Although against its very basic nature, what happens on ‘socials’ is not always overt, anonymity without accountability has allowed cyber cravings a free fall, the rules of engagement are, engage or perish.

Accountability and responsibility

Psychologist and award-winning author Erik Eriskson coined the term ‘identity crisis,’ saying “adolescents need freedom to choose, but not so much freedom that they cannot, in fact, make a choice.” It is this unrestrained and unregulated freedom that the likes of Meta, Snapchat and TikTok are complicit in.

It is the wild west, cartoons on YouTube are interspersed with tutorials on self-harm, popular games like Roblox encourage gambling and in just three months of 2019, Facebook reportedly removed 11.6 million pieces of content that involved child nudity and exploitation, an indicator if ever that it can act if there is intent.

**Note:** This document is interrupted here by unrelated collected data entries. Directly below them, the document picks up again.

/-- Inverse of a non-zero element: a^254. -/
def gfInv (a : Nat) : Nat := gfExp a 254

/-- Data symbol j of a line: bit k is line bit 256 × b + 32 × k + p (R94). -/
def dataSymbol (v : Line) (j : Nat) : Nat :=
  ((List.range 8).map fun k => if v.getLsbD (256 * (j / 32) + 32 * k + j % 32) then 2 ^ k else 0).sum

/-- META as stored: POISON, DIR and PCAUSE (R95). -/
def Meta.word (m : Meta) : Nat := b2n m.poison + m.dir % 128 * 2 + m.pcause % 8 * 256

/-- The 66 symbols that the writer fixes, as (position, symbol): data, and META in symbols 64 and 68. -/
def fixedSymbols (v : Line) (m : Meta) : List (Nat × Nat) :=
  ((List.range 64).map fun j => (j, dataSymbol v j)) ++ [(64, m.word % 256), (68, m.word / 256 % 256)]

/-- The syndrome of weight i of the fixed symbols. -/
def syndrome (l : List (Nat × Nat)) (i : Nat) : Nat :=
  l.foldl (fun acc e => acc ^^^ gfMul e.2 (gfExp (gfPow i) e.1)) 0

/-- Positions of the six check symbols (R94). -/
def checkPos : List Nat := [65, 66, 67, 69, 70, 71]

/-- One row of a linear system over GF(2^8): coefficients and right-hand side. -/
abbrev GfRow := List Nat × Nat

/-- Add a multiple of a row to another. -/
def gfAddMul (r s : GfRow) (c : Nat) : GfRow :=
  ((r.1.zip s.1).map fun e => e.1 ^^^ gfMul c e.2, r.2 ^^^ gfMul c s.2)

/-- Solve a linear system over GF(2^8) by elimination on the first unknown, with `n` unknowns left. -/
def gfSolve : Nat → List GfRow → List Nat
  | 0, _ => []
  | n + 1, rows =>
    match rows.find? (fun r => r.1.headD 0 ≠ 0) with
    | none => 0 :: gfSolve n (rows.map fun r => (r.1.drop 1, r.2))
    | some piv =>
      let inv := gfInv (piv.1.headD 0)
      let others := (rows.erase piv).map fun r =>
        let r' := gfAddMul r piv (gfMul (r.1.headD 0) inv)
        ((r'.1.drop 1, r'.2) : GfRow)
      let rest := gfSolve n others
      let known := ((piv.1.drop 1).zip rest).foldl (fun acc e => acc ^^^ gfMul e.1 e.2) piv.2
      gfMul known inv :: rest

/-- The six check symbols of a line, at the positions of `checkPos` (R99). -/
def checkSymbols (v : Line) (m : Meta) : List Nat :=
  let fx := fixedSymbols v m
  gfSolve 6 ((List.range 6).map fun i => ((checkPos.map fun j => gfExp (gfPow i) j), syndrome fx i))

/-! ## Rind (R143) -/

/-- The global address of a line of this device (R304). -/
def Dev.globalAddr (d : Dev) (off : Nat) : Nat := (d.node <<< 39) ||| off

/-- The tweak of a line (R143). -/
def Dev.tweak (d : Dev) (off : Nat) : BitVec 128 := BitVec.ofNat 128 ((d.span <<< 48) ||| (d.globalAddr off >>> 6))

/-- Multiplication by α of IEEE 1619: shift left by one, on carry byte 0 is XORed with 0x87. -/
def xtsMulAlpha (t : BitVec 128) : BitVec 128 :=
  if t.getLsbD 127 then (t <<< 1) ^^^ 0x87#128 else t <<< 1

From the Cambridge Analytica scandal where Meta agreed to pay $725 million to settle a lawsuit for allowing third parties to access personal data of Facebook users to allegations against Facebook and Google for not doing enough to stop misinformation during the Capitol Hill riots, controversies surrounding tech companies are as giant as their stature.

Without law enforcement and legislation, bad actors using AI experts warn will strike next and families can no longer afford to shrug at digital literacy. Accountability and responsibility are two sides of the same coin, underage children with parental permission on social media which makes Minecraft look like a walk in the park, is baffling.

As primary stakeholders, the adults need only remember Molly Russell, the 14-year -old from London who took her own life. Her father described her web history as ‘the bleakest of the worlds’ saying it shocked him to see such ‘dark, graphic and harmful material’ readily available to children online.

A socially awkward, withdrawn teen is a red flag but healthy tech habits at home have precedents. In the age of consumerism, Bill Gates and the late Steve Jobs sold us technology but shielded their own children from it.

Was this the biggest con in contemporary history?